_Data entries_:

------------------------------------------------------------------------

/-- R103 to R105: a context whose pending wait is satisfied goes on at the bundle that it noted, live and in its shadow; one
whose wait is not satisfied changes nothing.

R29, R177, R270: a slot that waits on a tile retires when the tile is full, with the registers that it had, and its bundle is counted
with the last of them (R100); every slot that waits retires as its operation run again; a `mark` that stalls
retires when no entry holds it any longer; R31: a core takes up issue with the first context that became ready.

That a `bar` may be passed before a context that has arrived has released what it withheld, and a superstep only after, is the model's
choice (log entry 134). -/
def Obligations.WaitsEndAndSlotsRetire : Prop :=
  (∀ (s : State) (core : Nat) (x : Fin 4) (d : CoreRec), coreOf s core = some d →
     let c := d.ctxs.get x
     let resumes := fun (i : Instr) => ∃ t, exec i s = .next t ∧ OneContext s t core x.val fun c =>
       { c with live := { c.live with pendingWait := none, pc := c.live.waitNext }
                shadow := { c.shadow with pendingWait := none, pc := c.shadow.waitNext }, silence := 0 }
     let done := fun (count : Regs → BitVec 32) (n : Nat) (y : CoreRec) => ∀ z : Fin 4, (y.ctxs.get z).status = .exited ∨
       (y.ctxs.get z).status = .idle ∨ n ≤ (count (y.ctxs.get z).live).toNat
     (∃ tm, teamBy s d.launch d.team = some tm ∧ tm.busy = false) → c.status = .running → c.closing = none →
     (c.live.pendingWait = some .bar →
       ((∀ y ∈ allCores s, y.launch = d.launch → y.team = d.team → done (·.barCount) c.live.barCount.toNat y) →
         resumes (.barrierSatisfied core x.val)) ∧
       ((∃ y ∈ allCores s, y.launch = d.launch ∧ y.team = d.team ∧ ¬done (·.barCount) c.live.barCount.toNat y) →
         exec (.barrierSatisfied core x.val) s = .next s)) ∧
     (c.live.pendingWait = some .sstep → ∀ l, launchBy s d.launch = some l →
       (∀ tm ∈ l.teams, tm.status = .exited ∨ tm.everPlaced = true ∧
         ∀ y ∈ allCores s, y.launch = d.launch → y.team = tm.index →
           done (·.stepCount) c.live.stepCount.toNat y ∧ ∀ z : Fin 4, (y.ctxs.get z).closing = none) →
       resumes (.superstepSatisfied core x.val)) ∧
     (∀ k, c.live.pendingWait = some (.wait k) →
       (.s k.toNat ∉ c.live.pending → resumes (.waitSatisfied core x.val)) ∧
       (.s k.toNat ∈ c.live.pending → exec (.waitSatisfied core x.val) s = .next s))) ∧
  (∀ (s : State) (w : WaitSlot) (g : BitVec 5) (v r : BitVec 6) (t d : BitVec 7) (row : BitVec 5) (k : BitVec 16) (b f : BitVec 4)
     (z : BitVec 2), s.issue = none →
     let id := s.core.id
     let cur := s.core.cur
     let stands := (curCtx s).status = .running ∧ (curCtx s).closing = none ∧ (curCtx s).waiting = [w] ∧
       (curCtx s).loads = [] ∧ (curCtx s).defers = false ∧ (curCtx s).region + 1 < regionLimit s ∧ (curCtx s).trap = none ∧
       ∃ tm, teamBy s s.core.launch s.core.team = some tm ∧ (tm.status = .placed ∨ tm.status = .stopping)
     let retires := fun (c : Ctx) => { c with waiting := [], silence := 0, region := if w.ckpt then c.region else c.region + 1 }
     (stands → w.slot = 6 → w.op = .tld g v t row → guardOn (modLive s fun _ => w.pre) g = true → Canonical s → t.toNat < 96 →
       let s1 := { s with core := seesOwner cur.val t.toNat s.core }
       (readable s t → ∃ y : V2048,
         exec (.emptyTileWaitRetire id cur.val 6) s = .next (modCtx (onTile s1 t (readBy cur)) fun c =>
           retires { c with live := { c.live with v := c.live.v.setIfInBounds (placeV w.pre v.toNat) y } }) ∧
         ∀ b < 256, byteAt y b = tileByte s1 t.toNat (256 * row.toNat + b)) ∧
       ((s.core.tiles.getD t.toNat Reset.tile).full = false → exec (.emptyTileWaitRetire id cur.val 6) s = .next s)) ∧
     (stands → w.slot = 6 → w.ckpt = false → w.op = .tfree g t ∨ w.op = .tsetf g t → guardOn (modLive s fun _ => w.pre) g = true →
       t.toNat < 96 →
       ((s.core.tiles.getD t.toNat Reset.tile).reserved = true → exec (.emptyTileWaitRetire id cur.val 6) s = .next s) ∧
       ((s.core.tiles.getD t.toNat Reset.tile).reserved = false → notRead s t.toNat → (∀ r ∈ w.reads, r.1 = 6 ∨ r.2 ≠ t.toNat) →
         exec (.emptyTileWaitRetire id cur.val 6) s = .next (modCtx (onTile (afterFull s t (w.op = .tsetf g t)) t fun h =>
           if w.op = .tfree g t then { h with full := false } else { h with full := true, owner := BitVec.ofNat 2 cur.val })
             retires))) ∧
     (stands → w.ckpt = false → (tokenOf w.op).isSome = true ∨ w.op ∈ [Instr.mxlw g t b z, .mxs g b t f v, .mxrank g b t v,
         .acwr g b t v f, .acadd g b t v f, .tld g v t row, .tlds g v t r z, .tcopy g d t r, .tpack g d t r] → w.slot ≠ 0 →
       ∀ u, exec w.op (waitFrame (removeWait (seenForWait s w) w) w) = .next u → (curCtx u).waiting = [] → (curCtx u).trap = none →
         u.core.id = id → u.core.cur = cur → launchOf u = launchOf s → (curCtx u).region = (curCtx s).region →
         exec (.emptyTileWaitRetire id cur.val w.slot) s = .next (modCtx { u with issue := none } fun c =>
           { c with silence := 0, region := c.region + 1 })) ∧
     (stands → w.slot = 0 → w.ckpt = false → w.op = .mark k r → (curCtx s).holds = [] →
       holding s s.core.launch s.core.team k.toNat = [] → ∃ t, exec (.markStallRetire id cur.val) s = .next t ∧
       { t with launches := s.launches } = modCtx s retires) ∧
     (∀ x, s.core.yielded = true → chosen s = some x →
       exec (.issueResume id) s = .next { s with core := { s.core with cur := x, yielded := false } }) ∧
     (s.core.yielded = false → exec (.issueResume id) s = .next s))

------------------------------------------------------------------------

_THE TASK_: Extract the data exactly as given.

_EXPECTED ANSWER_:
/-- R103 to R105: a context whose pending wait is satisfied goes on at the bundle that it noted, live and in its shadow; one
whose wait is not satisfied changes nothing.

R29, R177, R270: a slot that waits on a tile retires when the tile is full, with the registers that it had, and its bundle is counted
with the last of them (R100); every slot that waits retires as its operation run again; a `mark` that stalls
retires when no entry holds it any longer; R31: a core takes up issue with the first context that became ready.

That a `bar` may be passed before a context that has arrived has released what it withheld, and a superstep only after, is the model's
choice (log entry 134). -/
def Obligations.WaitsEndAndSlotsRetire : Prop :=
  (∀ (s : State) (core : Nat) (x : Fin 4) (d : CoreRec), coreOf s core = some d →
     let c := d.ctxs.get x
     let resumes := fun (i : Instr) => ∃ t, exec i s = .next t ∧ OneContext s t core x.val fun c =>
       { c with live := { c.live with pendingWait := none, pc := c.live.waitNext }
                shadow := { c.shadow with pendingWait := none, pc := c.shadow.waitNext }, silence := 0 }
     let done := fun (count : Regs → BitVec 32) (n : Nat) (y : CoreRec) => ∀ z : Fin 4, (y.ctxs.get z).status = .exited ∨
       (y.ctxs.get z).status = .idle ∨ n ≤ (count (y.ctxs.get z).live).toNat
     (∃ tm, teamBy s d.launch d.team = some tm ∧ tm.busy = false) → c.status = .running → c.closing = none →
     (c.live.pendingWait = some .bar →
       ((∀ y ∈ allCores s, y.launch = d.launch → y.team = d.team → done (·.barCount) c.live.barCount.toNat y) →
         resumes (.barrierSatisfied core x.val)) ∧
       ((∃ y ∈ allCores s, y.launch = d.launch ∧ y.team = d.team ∧ ¬done (·.barCount) c.live.barCount.toNat y) →
         exec (.barrierSatisfied core x.val) s = .next s)) ∧
     (c.live.pendingWait = some .sstep → ∀ l, launchBy s d.launch = some l →
       (∀ tm ∈ l.teams, tm.status = .exited ∨ tm.everPlaced = true ∧
         ∀ y ∈ allCores s, y.launch = d.launch → y.team = tm.index →
           done (·.stepCount) c.live.stepCount.toNat y ∧ ∀ z : Fin 4, (y.ctxs.get z).closing = none) →
       resumes (.superstepSatisfied core x.val)) ∧
     (∀ k, c.live.pendingWait = some (.wait k) →
       (.s k.toNat ∉ c.live.pending → resumes (.waitSatisfied core x.val)) ∧
       (.s k.toNat ∈ c.live.pending → exec (.waitSatisfied core x.val) s = .next s))) ∧
  (∀ (s : State) (w : WaitSlot) (g : BitVec 5) (v r : BitVec 6) (t d : BitVec 7) (row : BitVec 5) (k : BitVec 16) (b f : BitVec 4)
     (z : BitVec 2), s.issue = none →
     let id := s.core.id
     let cur := s.core.cur
     let stands := (curCtx s).status = .running ∧ (curCtx s).closing = none ∧ (curCtx s).waiting = [w] ∧
       (curCtx s).loads = [] ∧ (curCtx s).defers = false ∧ (curCtx s).region + 1 < regionLimit s ∧ (curCtx s).trap = none ∧
       ∃ tm, teamBy s s.core.launch s.core.team = some tm ∧ (tm.status = .placed ∨ tm.status = .stopping)
     let retires := fun (c : Ctx) => { c with waiting := [], silence := 0, region := if w.ckpt then c.region else c.region + 1 }
     (stands → w.slot = 6 → w.op = .tld g v t row → guardOn (modLive s fun _ => w.pre) g = true → Canonical s → t.toNat < 96 →
       let s1 := { s with core := seesOwner cur.val t.toNat s.core }
       (readable s t → ∃ y : V2048,
         exec (.emptyTileWaitRetire id cur.val 6) s = .next (modCtx (onTile s1 t (readBy cur)) fun c =>
           retires { c with live := { c.live with v := c.live.v.setIfInBounds (placeV w.pre v.toNat) y } }) ∧
         ∀ b < 256, byteAt y b = tileByte s1 t.toNat (256 * row.toNat + b)) ∧
       ((s.core.tiles.getD t.toNat Reset.tile).full = false → exec (.emptyTileWaitRetire id cur.val 6) s = .next s)) ∧
     (stands → w.slot = 6 → w.ckpt = false → w.op = .tfree g t ∨ w.op = .tsetf g t → guardOn (modLive s fun _ => w.pre) g = true →
       t.toNat < 96 →
       ((s.core.tiles.getD t.toNat Reset.tile).reserved = true → exec (.emptyTileWaitRetire id cur.val 6) s = .next s) ∧
       ((s.core.tiles.getD t.toNat Reset.tile).reserved = false → notRead s t.toNat → (∀ r ∈ w.reads, r.1 = 6 ∨ r.2 ≠ t.toNat) →
         exec (.emptyTileWaitRetire id cur.val 6) s = .next (modCtx (onTile (afterFull s t (w.op = .tsetf g t)) t fun h =>
           if w.op = .tfree g t then { h with full := false } else { h with full := true, owner := BitVec.ofNat 2 cur.val })
             retires))) ∧
     (stands → w.ckpt = false → (tokenOf w.op).isSome = true ∨ w.op ∈ [Instr.mxlw g t b z, .mxs g b t f v, .mxrank g b t v,
         .acwr g b t v f, .acadd g b t v f, .tld g v t row, .tlds g v t r z, .tcopy g d t r, .tpack g d t r] → w.slot ≠ 0 →
       ∀ u, exec w.op (waitFrame (removeWait (seenForWait s w) w) w) = .next u → (curCtx u).waiting = [] → (curCtx u).trap = none →
         u.core.id = id → u.core.cur = cur → launchOf u = launchOf s → (curCtx u).region = (curCtx s).region →
         exec (.emptyTileWaitRetire id cur.val w.slot) s = .next (modCtx { u with issue := none } fun c =>
           { c with silence := 0, region := c.region + 1 })) ∧
     (stands → w.slot = 0 → w.ckpt = false → w.op = .mark k r → (curCtx s).holds = [] →
       holding s s.core.launch s.core.team k.toNat = [] → ∃ t, exec (.markStallRetire id cur.val) s = .next t ∧
       { t with launches := s.launches } = modCtx s retires) ∧
     (∀ x, s.core.yielded = true → chosen s = some x →
       exec (.issueResume id) s = .next { s with core := { s.core with cur := x, yielded := false } }) ∧
     (s.core.yielded = false → exec (.issueResume id) s = .next s))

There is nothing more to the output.